Top of Listed records
/-- A command that is not listed leaves `panels` as it was. -/
theorem exec_panels (h : exec c s = .next t) (hc : c.writesPanels = false) : t.panels = s.panels := by
  cases c with
  | powerOn => cases hc
  | powerLoss => cases hc
  | startUpComplete => exact (execStartUpComplete_frame h).2.2.2.1
  | neighbourSignalAppears _ => exact (execNeighbourSignalAppears_frame h).2.2.2.2.2.2.2.2.2.2.2.1
  | trainingCompletes _ => exact (execTrainingCompletes_frame h).2.2.2.2.2.2.2.2.2.2.2.1
  | lossOfSignal _ => exact (execLossOfSignal_frame h).2.2.2.2.2.2.2.2.2.2.2.1
  | linkChangeReport _ _ => exact (execLinkChangeReport_frame h).2.2.2.2.2.2.2.2.2.2.1
  | frameArrival _ _ => exact (execFrameArrival_frame h).2.2.2.2.2.2.2.2.2.2.2.1
  | transmissionEnd _ => exact (execTransmissionEnd_frame h).2.2.2.2.2.2.2.2.2.2.2.1
  | enumerate _ _ _ => exact (execEnumerate_frame h).2.2.2.2.2.2.2.2.2.2.1
  | newInauguration => exact (execNewInauguration_frame h).2.2.2.2.2.2.2.2.2.2.1
  | orientationChange => cases hc
  | position _ => exact (execPosition_frame h).2.2.2.2.2.2.2.2.2.2.2.1
  | departureReport _ => exact (execDepartureReport_frame h).2.2.2.2.2.2.2.2.2.2.1
  | time _ => exact (execTime_frame h).2.2.2.2.2.2.2.2.2.2.2.1
  | secondsTick => cases hc
  | clockSecond => exact (execClockSecond_frame h).2.2.2.2.2.2.2.2.2.2.2.1
  | freshnessExpiry => exact (execFreshnessExpiry_frame h).2.2.2.2.2.2.2.2.2.2.2.1
  | mgmtUnknownCommand _ _ _ => exact (execMgmtUnknownCommand_frame h).2.2.2.2.2.2.2.2.2.2.2.1
  | load _ => exact (execLoad_frame h).2.2.2.2.2.2.2.2.2.1
  | loadNext _ => exact (execLoadNext_frame h).2.2.2.2.2.2.2.2.2.1
  | commit _ => exact (execCommit_frame h).2.2.2.2.2.2.2.2.2.1
  | discard _ => exact (execDiscard_frame h).2.2.2.2.2.2.2.2.2.1
  | mode _ => exact (execMode_frame h).2.2.2.2.2.2.2.2.2.2.1
  | param _ => exact (execParam_frame h).2.2.2.2.2.2.2.2.2.2.1
  | status _ => exact (execStatus_frame h).2.2.2.2.2.2.2.2.2.2.1
  | startAck _ => exact (execStartAck_frame h).2.2.2.2.2.2.2.2.2.2.1
  | assign _ => exact (execAssign_frame h).2.2.2.2.2.2.2.2.2.2.1
  | stopCancel _ => exact (execStopCancel_frame h).2.2.2.2.2.2.2.2.2.1
  | resvAdd _ => exact (execResvAdd_frame h).2.2.2.2.2.2.2.2.2.1
  | resvDrop _ => exact (execResvDrop_frame h).2.2.2.2.2.2.2.2.2.1
  | acceptInsert _ => exact (execAcceptInsert_frame h).2.2.2.2.2.2.2.2.2.2.1
  | acceptRemove _ => exact (execAcceptRemove_frame h).2.2.2.2.2.2.2.2.2.2.1
  | restart _ => exact (execRestart_frame h).2.2.2.2.2.2.2.2.2.2.1
  | faultRead _ => exact (execFaultRead_frame h).2.2.2.2.2.2.2.2.2.2.2.1
  | faultClear _ => exact (execFaultClear_frame h).2.2.2.2.2.2.2.2.2.2.1
  | ident _ => exact (execIdent_frame h).2.2.2.2.2.2.2.2.2.2.1
  | store _ => exact (execStore_frame h).2.2.2.2.2.2.2.2.2.2.1
  | storeWriteEnd _ => exact (execStoreWriteEnd_frame h).2.2.2.2.2.2.2.2.2.1
  | restartHoldEnd => cases hc
  | faultReport _ => exact (execFaultReport_frame h).2.2.2.2.2.2.2.2.2.2.2.1
  | portionChangeReckoning _ => exact (execPortionChangeReckoning_frame h).2.2.2.2.2.2.2.2.2.2.2.1
  | routeActivationReckoning _ => exact (execRouteActivationReckoning_frame h).2.2.2.2.2.2.2.2.2.2.1
  | reckoningAnnouncementResv _ => exact (execReckoningAnnouncementResv_frame h).2.2.2.2.2.2.2.2.2.2.2.1
  | activationAnnouncementResv _ => exact (execActivationAnnouncementResv_frame h).2.2.2.2.2.2.2.2.2.2.2.1
  | portionChangeResv => exact (execPortionChangeResv_frame h).2.2.2.2.2.2.2.2.2.2.2.1
  | modeChangeResv => exact (execModeChangeResv_frame h).2.2.2.2.2.2.2.2.2.2.2.1
  | horizonChange => exact (execHorizonChange_frame h).2.2.2.2.2.2.2.2.2.2.2.1
  | queueRequest _ => exact (execQueueRequest_frame h).2.2.2.2.2.2.2.2.2.2.2.1
  | seatActivationEngine => exact (execSeatActivationEngine_frame h).2.2.2.2.2.2.2.2.2.2.2.1
  | modeChangeEngine => exact (execModeChangeEngine_frame h).2.2.2.2.2.2.2.2.2.2.2.1
  | faultClearEngine => exact (execFaultClearEngine_frame h).2.2.2.2.2.2.2.2.2.2.2.1
  | seatSettleEnd => exact (execSeatSettleEnd_frame h).2.2.2.2.2.2.2.2.2.2.2.1
  | seatAnswer _ _ _ => exact (execSeatAnswer_frame h).2.2.2.2.2.2.2.2.2.2.2.1
  | seatAnswerTimeout => exact (execSeatAnswerTimeout_frame h).2.2.2.2.2.2.2.2.2.2.2.1
  | repollDue _ => exact (execRepollDue_frame h).2.2.2.2.2.2.2.2.2.2.2.1
  | refreshRoundBegin => exact (execRefreshRoundBegin_frame h).2.2.2.2.2.2.2.2.2.2.2.1
  | notice _ => exact (execNotice_frame h).2.2.2.2.2.2.2.2.2.2.2.1
  | noticeCancel _ => exact (execNoticeCancel_frame h).2.2.2.2.2.2.2.2.2.2.2.1
  | lifetimeExpiry _ => exact (execLifetimeExpiry_frame h).2.2.2.2.2.2.2.2.2.2.2.1
  | repeatTimerExpiry _ => exact (execRepeatTimerExpiry_frame h).2.2.2.2.2.2.2.2.2.2.2.1
  | dwellEnd => exact (execDwellEnd_frame h).2.2.2.2.2.2.2.2.2.2.2.1
  | modeChangeNotice _ _ => exact (execModeChangeNotice_frame h).2.2.2.2.2.2.2.2.2.2.2.1
  | reckoningAnnouncementNotice _ => exact (execReckoningAnnouncementNotice_frame h).2.2.2.2.2.2.2.2.2.2.2.1
  | portionChangeNotice _ => exact (execPortionChangeNotice_frame h).2.2.2.2.2.2.2.2.2.2.2.1
  | activationAnnouncementNotice _ => exact (execActivationAnnouncementNotice_frame h).2.2.2.2.2.2.2.2.2.2.1
  | coachNumberChange => exact (execCoachNumberChange_frame h).2.2.2.2.2.2.2.2.2.2.2.1
  | reckoningAnnouncementPanel _ => cases hc
  | overlayRequest _ => cases hc
  | overlayEnd _ => cases hc
  | noticeTextChange _ => cases hc
  | activity => cases hc
  | modeChangePanel _ _ => cases hc
  | formationChangePanel _ => cases hc
  | activationAnnouncementPanel _ => cases hc
  | travelRightChange _ => cases hc
  | clockMinuteChange => cases hc
  | composeSwap _ => cases hc
  | idleTimerExpiry => cases hc

/-- A command that is not listed leaves `announced` as it was. -/
theorem exec_announced (h : exec c s = .next t) (hc : c.writesAnnounced = false) : t.announced = s.announced := by
  cases c with
  | powerOn => cases hc
  | powerLoss => cases hc
  | startUpComplete => cases hc
  | neighbourSignalAppears _ => cases hc
  | trainingCompletes _ => cases hc
  | lossOfSignal _ => cases hc
  | linkChangeReport _ _ => cases hc
  | frameArrival _ _ => cases hc
  | transmissionEnd _ => exact (execTransmissionEnd_frame h).2.2.2.2.2.2.2.2.2.2.2.2.1
  | enumerate _ _ _ => cases hc
  | newInauguration => cases hc
  | orientationChange => cases hc
  | position _ => cases hc
  | departureReport _ => cases hc
  | time _ => cases hc
  | secondsTick => cases hc
  | clockSecond => cases hc
  | freshnessExpiry => cases hc
  | mgmtUnknownCommand _ _ _ => cases hc
  | load _ => cases hc
  | loadNext _ => cases hc
  | commit _ => cases hc
  | discard _ => cases hc
  | mode _ => cases hc
  | param _ => cases hc
  | status _ => cases hc
  | startAck _ => cases hc
  | assign _ => cases hc
  | stopCancel _ => cases hc
  | resvAdd _ => cases hc
  | resvDrop _ => cases hc
  | acceptInsert _ => cases hc
  | acceptRemove _ => cases hc
  | restart _ => cases hc
  | faultRead _ => cases hc
  | faultClear _ => cases hc
  | ident _ => cases hc
  | store _ => cases hc
  | storeWriteEnd _ => cases hc
  | restartHoldEnd => cases hc
  | faultReport _ => cases hc
  | portionChangeReckoning _ => cases hc
  | routeActivationReckoning _ => cases hc
  | reckoningAnnouncementResv _ => cases hc
  | activationAnnouncementResv _ => cases hc
  | portionChangeResv => cases hc
  | modeChangeResv => cases hc
  | horizonChange => cases hc
  | queueRequest _ => cases hc
  | seatActivationEngine => cases hc
  | modeChangeEngine => cases hc
  | faultClearEngine => cases hc
  | seatSettleEnd => exact (execSeatSettleEnd_frame h).2.2.2.2.2.2.2.2.2.2.2.2.1
  | seatAnswer _ _ _ => cases hc
  | seatAnswerTimeout => cases hc
  | repollDue _ => cases hc
  | refreshRoundBegin => cases hc
  | notice _ => cases hc
  | noticeCancel _ => cases hc
  | lifetimeExpiry _ => cases hc
  | repeatTimerExpiry _ => cases hc
  | dwellEnd => cases hc
  | modeChangeNotice _ _ => cases hc
  | reckoningAnnouncementNotice _ => cases hc
  | portionChangeNotice _ => cases hc
  | activationAnnouncementNotice _ => cases hc
  | coachNumberChange => cases hc
  | reckoningAnnouncementPanel _ => cases hc
  | overlayRequest _ => cases hc
  | overlayEnd _ => cases hc
  | noticeTextChange _ => cases hc
  | activity => cases hc
  | modeChangePanel _ _ => cases hc
  | formationChangePanel _ => cases hc
  | activationAnnouncementPanel _ => cases hc
  | travelRightChange _ => cases hc
  | clockMinuteChange => cases hc
  | composeSwap _ => exact (execComposeSwap_frame h).2.2.2.2.2.2.2.2.2.2.2.2.1
  | idleTimerExpiry => exact (execIdleTimerExpiry_frame h).2.2.2.2.2.2.2.2.2.2.2.2.1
Bottom of Listed records
● What to produce
Each line from the start of the listing above through the line containing "exact (execStartUpComplete_frame h).2.2.2.1" must be reproduced exactly. Leave out the rest.

● Output below
/-- A command that is not listed leaves `panels` as it was. -/
theorem exec_panels (h : exec c s = .next t) (hc : c.writesPanels = false) : t.panels = s.panels := by
  cases c with
  | powerOn => cases hc
  | powerLoss => cases hc
  | startUpComplete => exact (execStartUpComplete_frame h).2.2.2.1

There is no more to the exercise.